*** Data shown

-- ==== Sys2Proof/Laws/HostProgram.lean ====
section
/-! SUPPORT. What the host's procedures are made of: accesses in sequence, a register read, a command line, and what
`load` leaves in the block (`runLines_load`). -/

namespace Sys2Proof.Machine

/-! ### Accesses in sequence -/

@[simp] theorem andThen_next {σ τ : Type} (s : σ) (f : σ → Host.Outcome τ Fault Refusal) :
    andThen (.next s) f = f s := rfl

theorem runAccesses_append (p q : List BusAccess) (s : State) :
    runAccesses (p ++ q) s = andThen (runAccesses p s) (runAccesses q) := by
  induction p generalizing s with
  | nil => rfl
  | cons b p ih =>
    simp only [List.cons_append, runAccesses]
    cases performAccess b s <;> simp [andThen, ih]

theorem runLines_append (p q : List AsmLine) (s : State) :
    runLines (p ++ q) s = andThen (runLines p s) (runLines q) := by
  unfold runLines
  rw [List.map_append, runAccesses_append]

/-! ### Register lines -/

/-- A register's address names that register in every build. -/
theorem busTarget_regName (c : Config) (r : RegName) : busTarget c r.addr = registerTarget r.addr :=
  busTarget_register c _ (.inl (by cases r <;> decide))

theorem readReg_offset (s : State) :
    readReg .offset s = .next (s.offset.setWidth 64, s.addRead (s.offset.setWidth 64)) := by
  have ht : busTarget s.config RegName.offset.addr = .offset := busTarget_regName _ _
  simp only [readReg, busRead, ht]

theorem readReg_status (s : State) : readReg .status s = .next (s.status.word, s.addRead s.status.word) := by
  have ht : busTarget s.config RegName.status.addr = .status := busTarget_regName _ _
  simp only [readReg, busRead, ht]

theorem readReg_out (s : State) : readReg .out s = .next (s.out, s.addRead s.out) := by
  have ht : busTarget s.config RegName.out.addr = .out := busTarget_regName _ _
  simp only [readReg, busRead, ht]

theorem readReg_elen (s : State) :
    readReg .elen s = .next (s.elen.setWidth 64, s.addRead (s.elen.setWidth 64)) := by
  have ht : busTarget s.config RegName.elen.addr = .elen := busTarget_regName _ _
  simp only [readReg, busRead, ht]

/-- ERR in the word a read of STATUS returns. -/
theorem Status.word_err (st : Status) : st.word.extractLsb' 4 4 = st.err := by
  obtain ⟨d, e, k⟩ := st
  show BitVec.extractLsb' 4 4 ((BitVec.ofBool k ++ e ++ 0#2 ++ d).setWidth 64) = e
  revert d e k
  decide

/-- `cmd M` runs the command M. -/
theorem runLines_cmd (i : Instr) (s : State) : runLines [.cmd i] s = exec i s := by
  have hd : decode (encode i) = .ok i := by cases i <;> rfl
  have ht : busTarget s.config RegName.cmd.addr = .cmd := busTarget_regName _ _
  simp only [runLines, List.map_cons, List.map_nil, AsmLine.access, runAccesses, performAccess, busWrite, ht,
    commandWrite, hd]
  cases exec i s <;> rfl

/-! ### `load` -/

/-- Byte `i` of a packed word is byte `i` of the list, or zero past its end. -/
theorem byteOf_packWord (bs : List Byte) (i : Nat) (h : i < 8) : byteOf (packWord bs) i = bs.getD i 0#8 := by
  induction bs generalizing i with
  | nil => simp [packWord, byteOf]
  | cons b bs ih =>
    apply BitVec.eq_of_getLsbD_eq
    intro k hk
    cases i with
    | zero =>
      simp [packWord, byteOf, hk]
      intro h
      omega
    | succ i =>
      have hi := congrArg (fun x => x.getLsbD k) (ih i (by omega))
      simp only [byteOf, BitVec.getLsbD_extractLsb', hk] at hi
      rw [List.getD_cons_succ, ← hi]
      simp [packWord, byteOf, hk]
      rw [show 8 * (i + 1) + k - 8 = 8 * i + k by omega]
      simp [show 8 * (i + 1) + k < 64 by omega, BitVec.getLsbD_of_ge b (8 * (i + 1) + k) (by omega)]
      omega

/-- `wr IBUF+j, d` stores word `j`. -/
theorem performAccess_wrIbuf (s : State) (j : Nat) (d : Word) (h : j < s.config.ibufWords) :
    performAccess (AsmLine.access (.wrIbuf j d.toNat)) s = .next (s.setIbuf (Memory.writeWord s.ibuf j d)) := by
  simp only [AsmLine.access, performAccess, busWrite, busTarget_ibuf _ _ h, BitVec.ofInt_natCast, BitVec.ofNat_toNat,
    BitVec.setWidth_eq]

/-- Fewer than eight bytes, and not none, fill one word. -/
theorem packWords_short (bs : List Byte) (h0 : 0 < bs.length) (h8 : bs.length < 8) :
    packWords bs = [packWord bs] := by
  match bs, h0, h8 with
  | [_], _, _ | [_, _], _, _ | [_, _, _], _, _ | [_, _, _, _], _, _ | [_, _, _, _, _], _, _
  | [_, _, _, _, _, _], _, _ | [_, _, _, _, _, _, _], _, _ => rfl

/-- The word writes of `load` from word `j` up leave the bytes in IBUF, and the bytes below as they were. -/
theorem runLines_writeIbufWords (bs : List Byte) (j : Nat) (s : State) (h : 8 * j + bs.length ≤ s.config.ibufSize) :
    ∃ m, runLines (writeIbufWords j (packWords bs)) s = .next (s.setIbuf m) ∧
      (∀ i < bs.length, Memory.read m (8 * j + i) = some (bs.getD i 0#8)) ∧
      ∀ k < 8 * j, Memory.read m k = Memory.read s.ibuf k := by
  have inIbuf : ∀ (c : Config) (j : Nat), 8 * j < c.ibufSize → j < c.ibufWords := by
    intro c j h
    have := c.multipleOfEight
    unfold Config.ibufWords
    omega
  induction bs using packWords.induct generalizing j s with
  | case1 b0 b1 b2 b3 b4 b5 b6 b7 rest ih =>
    simp only [List.length_cons] at h
    let w := packWord [b0, b1, b2, b3, b4, b5, b6, b7]
    obtain ⟨m, hrun, hnew, hold⟩ := ih (j + 1) (s.setIbuf (Memory.writeWord s.ibuf j w))
      (show _ ≤ s.config.ibufSize by omega)
    refine ⟨m, ?_, fun i hi => ?_, fun k hk => ?_⟩
    · simp only [packWords, writeIbufWords, runLines, List.map_cons, runAccesses]
      rw [performAccess_wrIbuf s j _ (inIbuf _ _ (by omega))]
      exact hrun
    · by_cases hi8 : i < 8
      · rw [hold _ (by omega)]
        show Memory.read (Memory.writeWord s.ibuf j w) _ = _
        rw [Memory.read_writeWord, if_pos (by omega), Nat.add_sub_cancel_left, byteOf_packWord _ _ hi8]
        interval_cases i <;> rfl
      · obtain ⟨i, rfl⟩ : ∃ i', i = i' + 8 := ⟨i - 8, by omega⟩
        simp only [List.length_cons] at hi
        rw [show 8 * j + (i + 8) = 8 * (j + 1) + i by omega, hnew i (by omega)]
        rfl
    · rw [hold k (by omega)]
      show Memory.read (Memory.writeWord s.ibuf j w) _ = _
      rw [Memory.read_writeWord, if_neg (by omega)]
  | case2 => exact ⟨s.ibuf, rfl, fun i hi => absurd hi (Nat.not_lt_zero i), fun _ _ => rfl⟩
  | case3 bs hlong hnil =>
    have h0 : 0 < bs.length := List.length_pos_iff.2 hnil
    have h8 : bs.length < 8 := by
      by_contra hc
      match bs, hlong, hc with
      | _ :: _ :: _ :: _ :: _ :: _ :: _ :: _ :: _, hlong, _ => exact hlong _ _ _ _ _ _ _ _ _ rfl
      | [], _, hc | [_], _, hc | [_, _], _, hc | [_, _, _], _, hc | [_, _, _, _], _, hc | [_, _, _, _, _], _, hc
      | [_, _, _, _, _, _], _, hc | [_, _, _, _, _, _, _], _, hc => simp at hc
    refine ⟨Memory.writeWord s.ibuf j (packWord bs), ?_, fun i hi => ?_, fun k hk => ?_⟩
    · simp only [packWords_short bs h0 h8, writeIbufWords, runLines, List.map_cons, List.map_nil, runAccesses]
      rw [performAccess_wrIbuf s j _ (inIbuf _ _ (by omega))]
      rfl
    · rw [Memory.read_writeWord, if_pos (by omega), Nat.add_sub_cancel_left, byteOf_packWord _ _ (by omega)]
    · rw [Memory.read_writeWord, if_neg (by omega)]

/-- Everything `load` does, for a string that fits: the bytes lie in IBUF from index 0, ILEN is their number, OFFSET is
0, and nothing else changes. -/
theorem runLines_load (bs : List Byte) (s : State) (h : bs.length ≤ s.config.ibufSize) :
    ∃ m l, runLines (Pseudo.lines (.load bs)) s = .next (((s.setIbuf m).setIlen l).setOffset 0#16) ∧
      (∀ i < bs.length, Memory.read m (0 + i) = some (bs.getD i 0#8)) ∧ l.toNat = bs.length := by
  have clamp : ∀ n : Nat, n ≤ s.config.ibufSize →
      (clampToIbuf s.config (BitVec.ofInt 64 (n : Int))).toNat = n := by
    intro n hn
    have := s.config.atMost
    rw [clampToIbuf_toNat, BitVec.ofInt_natCast, BitVec.toNat_ofNat, Nat.mod_eq_of_lt (by omega), Nat.min_eq_left hn]
  obtain ⟨m, hrun, hnew, -⟩ := runLines_writeIbufWords bs 0 s (by omega)
  refine ⟨m, clampToIbuf s.config (BitVec.ofInt 64 bs.length), ?_, by simpa using hnew, clamp _ h⟩
  have hzero : clampToIbuf s.config (BitVec.ofInt 64 0) = 0#16 := BitVec.eq_of_toNat_eq (clamp 0 (Nat.zero_le _))
  have hilen : busTarget s.config RegName.ilen.addr = .ilen := busTarget_regName _ _
  have hoffset : busTarget s.config RegName.offset.addr = .offset := busTarget_regName _ _
  rw [Pseudo.lines, runLines_append, hrun, andThen_next]
  simp only [runLines, List.map_cons, List.map_nil, AsmLine.access, runAccesses, performAccess, busWrite,
    State.setIbuf, State.setIlen, hilen, hoffset, andThen_next, State.setOffset, hzero]

end Sys2Proof.Machine
end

******

▸ Problem to work on
Please output only the lines from the first line of the entries through the line with "every build. -/", both included, exactly as written.

▸ Answer to the problem
-- ==== Sys2Proof/Laws/HostProgram.lean ====
section
/-! SUPPORT. What the host's procedures are made of: accesses in sequence, a register read, a command line, and what
`load` leaves in the block (`runLines_load`). -/

namespace Sys2Proof.Machine

/-! ### Accesses in sequence -/

@[simp] theorem andThen_next {σ τ : Type} (s : σ) (f : σ → Host.Outcome τ Fault Refusal) :
    andThen (.next s) f = f s := rfl

theorem runAccesses_append (p q : List BusAccess) (s : State) :
    runAccesses (p ++ q) s = andThen (runAccesses p s) (runAccesses q) := by
  induction p generalizing s with
  | nil => rfl
  | cons b p ih =>
    simp only [List.cons_append, runAccesses]
    cases performAccess b s <;> simp [andThen, ih]

theorem runLines_append (p q : List AsmLine) (s : State) :
    runLines (p ++ q) s = andThen (runLines p s) (runLines q) := by
  unfold runLines
  rw [List.map_append, runAccesses_append]

/-! ### Register lines -/

/-- A register's address names that register in every build. -/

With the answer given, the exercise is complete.